"Mrs. Clemm, now over sixty, in her worn black dress made upon all who saw her an impression of dignity, refinement, and deep motherly devotion to her children. Virginia, at the age of twenty-five, retained her beauty, but the large black eyes and raven hair contrasted sadly with the pallor of her face. Poe himself, poor, proud, and ill, anticipating grief and nursing the bitterness that springs from helplessness in the sight of suffering borne by those dear to us, was restless and variable, the creature of contradictory impulses."
Virginia now failed rapidly, Poe was ill, and the household was reduced almost to the starving-point. Winter was upon them; and when at last a sympathizing friend found them she thus describes the situation:—
"There was no clothing upon the bed, which was only straw, but a snow-white counterpane and sheets. The weather was cold, and the sick lady had the dreadful chills that accompany the hectic fever of consumption.
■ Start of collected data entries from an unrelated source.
/-! #### respond -/

@[simp] theorem respond_bwAcc (s : State) (p : Payload) : (s.respond p).bwAcc = s.bwAcc := rfl
@[simp] theorem respond_bwCnt (s : State) (p : Payload) : (s.respond p).bwCnt = s.bwCnt := rfl
@[simp] theorem respond_bwOut (s : State) (p : Payload) : (s.respond p).bwOut = s.bwOut := rfl
@[simp] theorem respond_brBuf (s : State) (p : Payload) : (s.respond p).brBuf = s.brBuf := rfl
@[simp] theorem respond_brPos (s : State) (p : Payload) : (s.respond p).brPos = s.brPos := rfl
@[simp] theorem respond_brAcc (s : State) (p : Payload) : (s.respond p).brAcc = s.brAcc := rfl
@[simp] theorem respond_brCnt (s : State) (p : Payload) : (s.respond p).brCnt = s.brCnt := rfl
@[simp] theorem respond_wsMax (s : State) (p : Payload) : (s.respond p).wsMax = s.wsMax := rfl
@[simp] theorem respond_status (s : State) (p : Payload) : (s.respond p).status = s.status := rfl
@[simp] theorem respond_errField (s : State) (p : Payload) : (s.respond p).errField = s.errField := rfl
@[simp] theorem respond_errIndex (s : State) (p : Payload) : (s.respond p).errIndex = s.errIndex := rfl
@[simp] theorem respond_stickyErr (s : State) (p : Payload) : (s.respond p).stickyErr = s.stickyErr := rfl
@[simp] theorem respond_params (s : State) (p : Payload) : (s.respond p).params = s.params := rfl
@[simp] theorem respond_inputs (s : State) (p : Payload) : (s.respond p).inputs = s.inputs := rfl
@[simp] theorem respond_responses (s : State) (p : Payload) : (s.respond p).responses = s.responses ++ [⟨s.status, s.errField, s.errIndex, s.stickyErr, p⟩] := rfl

/-! #### endedOk -/

@[simp] theorem endedOk_bwAcc (s : State) (p : Payload) : (endedOk s p).bwAcc = s.bwAcc := rfl
@[simp] theorem endedOk_bwCnt (s : State) (p : Payload) : (endedOk s p).bwCnt = s.bwCnt := rfl
@[simp] theorem endedOk_bwOut (s : State) (p : Payload) : (endedOk s p).bwOut = s.bwOut := rfl
@[simp] theorem endedOk_brBuf (s : State) (p : Payload) : (endedOk s p).brBuf = s.brBuf := rfl
@[simp] theorem endedOk_brPos (s : State) (p : Payload) : (endedOk s p).brPos = s.brPos := rfl
@[simp] theorem endedOk_brAcc (s : State) (p : Payload) : (endedOk s p).brAcc = s.brAcc := rfl
@[simp] theorem endedOk_brCnt (s : State) (p : Payload) : (endedOk s p).brCnt = s.brCnt := rfl
@[simp] theorem endedOk_wsMax (s : State) (p : Payload) : (endedOk s p).wsMax = s.wsMax := rfl
@[simp] theorem endedOk_status (s : State) (p : Payload) : (endedOk s p).status = 0 := rfl
@[simp] theorem endedOk_errField (s : State) (p : Payload) : (endedOk s p).errField = 0 := rfl
@[simp] theorem endedOk_errIndex (s : State) (p : Payload) : (endedOk s p).errIndex = 0 := rfl
@[simp] theorem endedOk_stickyErr (s : State) (p : Payload) : (endedOk s p).stickyErr = s.stickyErr := rfl
@[simp] theorem endedOk_params (s : State) (p : Payload) : (endedOk s p).params = s.params := rfl
@[simp] theorem endedOk_inputs (s : State) (p : Payload) : (endedOk s p).inputs = s.inputs := rfl
@[simp] theorem endedOk_responses (s : State) (p : Payload) : (endedOk s p).responses = s.responses ++ [⟨0, 0, 0, s.stickyErr, p⟩] := rfl

/-! #### endedWith -/

@[simp] theorem endedWith_bwAcc (s : State) (c f : BitVec 8) (i : Nat) : (endedWith s c f i).bwAcc = s.bwAcc := rfl
@[simp] theorem endedWith_bwCnt (s : State) (c f : BitVec 8) (i : Nat) : (endedWith s c f i).bwCnt = s.bwCnt := rfl
@[simp] theorem endedWith_bwOut (s : State) (c f : BitVec 8) (i : Nat) : (endedWith s c f i).bwOut = s.bwOut := rfl
@[simp] theorem endedWith_brBuf (s : State) (c f : BitVec 8) (i : Nat) : (endedWith s c f i).brBuf = s.brBuf := rfl
@[simp] theorem endedWith_brPos (s : State) (c f : BitVec 8) (i : Nat) : (endedWith s c f i).brPos = s.brPos := rfl
@[simp] theorem endedWith_brAcc (s : State) (c f : BitVec 8) (i : Nat) : (endedWith s c f i).brAcc = s.brAcc := rfl
@[simp] theorem endedWith_brCnt (s : State) (c f : BitVec 8) (i : Nat) : (endedWith s c f i).brCnt = s.brCnt := rfl
@[simp] theorem endedWith_wsMax (s : State) (c f : BitVec 8) (i : Nat) : (endedWith s c f i).wsMax = s.wsMax := rfl
@[simp] theorem endedWith_status (s : State) (c f : BitVec 8) (i : Nat) : (endedWith s c f i).status = c := rfl
@[simp] theorem endedWith_errField (s : State) (c f : BitVec 8) (i : Nat) : (endedWith s c f i).errField = f := rfl
@[simp] theorem endedWith_errIndex (s : State) (c f : BitVec 8) (i : Nat) : (endedWith s c f i).errIndex = BitVec.ofNat 32 i := rfl
@[simp] theorem endedWith_stickyErr (s : State) (c f : BitVec 8) (i : Nat) : (endedWith s c f i).stickyErr = (s.stickyErr || c != 4) := rfl
@[simp] theorem endedWith_params (s : State) (c f : BitVec 8) (i : Nat) : (endedWith s c f i).params = s.params := rfl
@[simp] theorem endedWith_inputs (s : State) (c f : BitVec 8) (i : Nat) : (endedWith s c f i).inputs = s.inputs := rfl
@[simp] theorem endedWith_responses (s : State) (c f : BitVec 8) (i : Nat) : (endedWith s c f i).responses = s.responses ++ [⟨c, f, BitVec.ofNat 32 i, s.stickyErr || c != 4, .none⟩] := rfl

/-! #### withWriter -/

@[simp] theorem withWriter_bwAcc (s : State) (w : Writer) : (s.withWriter w).bwAcc = w.acc := rfl
@[simp] theorem withWriter_bwCnt (s : State) (w : Writer) : (s.withWriter w).bwCnt = w.cnt := rfl
@[simp] theorem withWriter_bwOut (s : State) (w : Writer) : (s.withWriter w).bwOut = w.out := rfl
@[simp] theorem withWriter_brBuf (s : State) (w : Writer) : (s.withWriter w).brBuf = s.brBuf := rfl
@[simp] theorem withWriter_brPos (s : State) (w : Writer) : (s.withWriter w).brPos = s.brPos := rfl
@[simp] theorem withWriter_brAcc (s : State) (w : Writer) : (s.withWriter w).brAcc = s.brAcc := rfl
@[simp] theorem withWriter_brCnt (s : State) (w : Writer) : (s.withWriter w).brCnt = s.brCnt := rfl
@[simp] theorem withWriter_wsMax (s : State) (w : Writer) : (s.withWriter w).wsMax = s.wsMax := rfl
@[simp] theorem withWriter_status (s : State) (w : Writer) : (s.withWriter w).status = s.status := rfl
@[simp] theorem withWriter_errField (s : State) (w : Writer) : (s.withWriter w).errField = s.errField := rfl
@[simp] theorem withWriter_errIndex (s : State) (w : Writer) : (s.withWriter w).errIndex = s.errIndex := rfl
@[simp] theorem withWriter_stickyErr (s : State) (w : Writer) : (s.withWriter w).stickyErr = s.stickyErr := rfl
@[simp] theorem withWriter_params (s : State) (w : Writer) : (s.withWriter w).params = s.params := rfl
@[simp] theorem withWriter_inputs (s : State) (w : Writer) : (s.withWriter w).inputs = s.inputs := rfl
@[simp] theorem withWriter_responses (s : State) (w : Writer) : (s.withWriter w).responses = s.responses := rfl

/-! #### withCursor -/

@[simp] theorem withCursor_bwAcc (s : State) (c : Cursor) : (s.withCursor c).bwAcc = s.bwAcc := rfl
@[simp] theorem withCursor_bwCnt (s : State) (c : Cursor) : (s.withCursor c).bwCnt = s.bwCnt := rfl
@[simp] theorem withCursor_bwOut (s : State) (c : Cursor) : (s.withCursor c).bwOut = s.bwOut := rfl
@[simp] theorem withCursor_brBuf (s : State) (c : Cursor) : (s.withCursor c).brBuf = s.brBuf := rfl
@[simp] theorem withCursor_brPos (s : State) (c : Cursor) : (s.withCursor c).brPos = c.pos := rfl
@[simp] theorem withCursor_brAcc (s : State) (c : Cursor) : (s.withCursor c).brAcc = BitVec.ofNat 7 c.acc := rfl
@[simp] theorem withCursor_brCnt (s : State) (c : Cursor) : (s.withCursor c).brCnt = BitVec.ofNat 3 c.cnt := rfl
@[simp] theorem withCursor_wsMax (s : State) (c : Cursor) : (s.withCursor c).wsMax = s.wsMax := rfl
@[simp] theorem withCursor_status (s : State) (c : Cursor) : (s.withCursor c).status = s.status := rfl
@[simp] theorem withCursor_errField (s : State) (c : Cursor) : (s.withCursor c).errField = s.errField := rfl
@[simp] theorem withCursor_errIndex (s : State) (c : Cursor) : (s.withCursor c).errIndex = s.errIndex := rfl
@[simp] theorem withCursor_stickyErr (s : State) (c : Cursor) : (s.withCursor c).stickyErr = s.stickyErr := rfl
@[simp] theorem withCursor_params (s : State) (c : Cursor) : (s.withCursor c).params = s.params := rfl
@[simp] theorem withCursor_inputs (s : State) (c : Cursor) : (s.withCursor c).inputs = s.inputs := rfl
@[simp] theorem withCursor_responses (s : State) (c : Cursor) : (s.withCursor c).responses = s.responses := rfl

/-! #### resetBlock -/

@[simp] theorem resetBlock_bwAcc (s : State) : (resetBlock s).bwAcc = 0 := rfl
@[simp] theorem resetBlock_bwCnt (s : State) : (resetBlock s).bwCnt = 0 := rfl
@[simp] theorem resetBlock_bwOut (s : State) : (resetBlock s).bwOut = [] := rfl
@[simp] theorem resetBlock_brBuf (s : State) : (resetBlock s).brBuf = [] := rfl
@[simp] theorem resetBlock_brPos (s : State) : (resetBlock s).brPos = 0 := rfl
@[simp] theorem resetBlock_brAcc (s : State) : (resetBlock s).brAcc = 0 := rfl
@[simp] theorem resetBlock_brCnt (s : State) : (resetBlock s).brCnt = 0 := rfl
@[simp] theorem resetBlock_wsMax (s : State) : (resetBlock s).wsMax = 0 := rfl
@[simp] theorem resetBlock_status (s : State) : (resetBlock s).status = 0 := rfl
@[simp] theorem resetBlock_errField (s : State) : (resetBlock s).errField = 0 := rfl
@[simp] theorem resetBlock_errIndex (s : State) : (resetBlock s).errIndex = 0 := rfl
@[simp] theorem resetBlock_stickyErr (s : State) : (resetBlock s).stickyErr = false := rfl
@[simp] theorem resetBlock_params (s : State) : (resetBlock s).params = s.params := rfl
@[simp] theorem resetBlock_inputs (s : State) : (resetBlock s).inputs = s.inputs := rfl
@[simp] theorem resetBlock_responses (s : State) : (resetBlock s).responses = s.responses := rfl

/-! #### withProgram -/

@[simp] theorem withProgram_bwAcc (s : State) (is : List Instr) : (s.withProgram is).bwAcc = s.bwAcc := rfl
@[simp] theorem withProgram_bwCnt (s : State) (is : List Instr) : (s.withProgram is).bwCnt = s.bwCnt := rfl
@[simp] theorem withProgram_bwOut (s : State) (is : List Instr) : (s.withProgram is).bwOut = s.bwOut := rfl
@[simp] theorem withProgram_brBuf (s : State) (is : List Instr) : (s.withProgram is).brBuf = s.brBuf := rfl
@[simp] theorem withProgram_brPos (s : State) (is : List Instr) : (s.withProgram is).brPos = s.brPos := rfl
@[simp] theorem withProgram_brAcc (s : State) (is : List Instr) : (s.withProgram is).brAcc = s.brAcc := rfl
@[simp] theorem withProgram_brCnt (s : State) (is : List Instr) : (s.withProgram is).brCnt = s.brCnt := rfl
@[simp] theorem withProgram_wsMax (s : State) (is : List Instr) : (s.withProgram is).wsMax = s.wsMax := rfl
@[simp] theorem withProgram_status (s : State) (is : List Instr) : (s.withProgram is).status = s.status := rfl
@[simp] theorem withProgram_errField (s : State) (is : List Instr) : (s.withProgram is).errField = s.errField := rfl
@[simp] theorem withProgram_errIndex (s : State) (is : List Instr) : (s.withProgram is).errIndex = s.errIndex := rfl
@[simp] theorem withProgram_stickyErr (s : State) (is : List Instr) : (s.withProgram is).stickyErr = s.stickyErr := rfl
@[simp] theorem withProgram_params (s : State) (is : List Instr) : (s.withProgram is).params = s.params := rfl
@[simp] theorem withProgram_inputs (s : State) (is : List Instr) : (s.withProgram is).inputs = issue is ++ s.inputs := rfl
@[simp] theorem withProgram_responses (s : State) (is : List Instr) : (s.withProgram is).responses = s.responses := rfl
She lay on the straw bed wrapped in her husband's great-coat, with a large tortoise-shell cat in her bosom. The wonderful cat seemed conscious of her great usefulness. The coat and the cat were the sufferer's only means of warmth, except as her husband held her hands and her mother her feet. Mrs. Clemm was passionately fond of her daughter, and her distress on account of her illness and poverty and misery was dreadful to see."
This friend at once interested some benevolent people in the case, and poor Virginia's last days were made comfortable by their aid. Poe's heart seemed filled with inexpressible gratitude to all who aided him in this sorest crisis of his life; and although he was much broken by his loss, he rallied once more and was sober and industrious for a time. Mrs. Clemm stood faithfully by him, and even watched over him through some of the fearful seasons of delirium which followed his complete giving up to the habits of drinking and of taking opium.
Of the final scenes of this unhappy life it is needless to write. They have been often described, and though the accounts vary, the sum and substance are the same. Poe was attacked with delirium-tremens in Baltimore, and died in a hospital in that city in October, 1849. Beautiful, gifted, and sensitive, proud, ambitious, and daring, endowed with a subtle charm of manner as well as of person, amiable and generous in his home life, loyal and devoted to his family, a very pleasing picture is presented of the man if we look but on this side. Could he have overcome the fatal fascination of drink, we might never have seen the reverse side of all this. As it is, let us cover his follies with our mantle of charity and dwell only upon his genius and his virtues.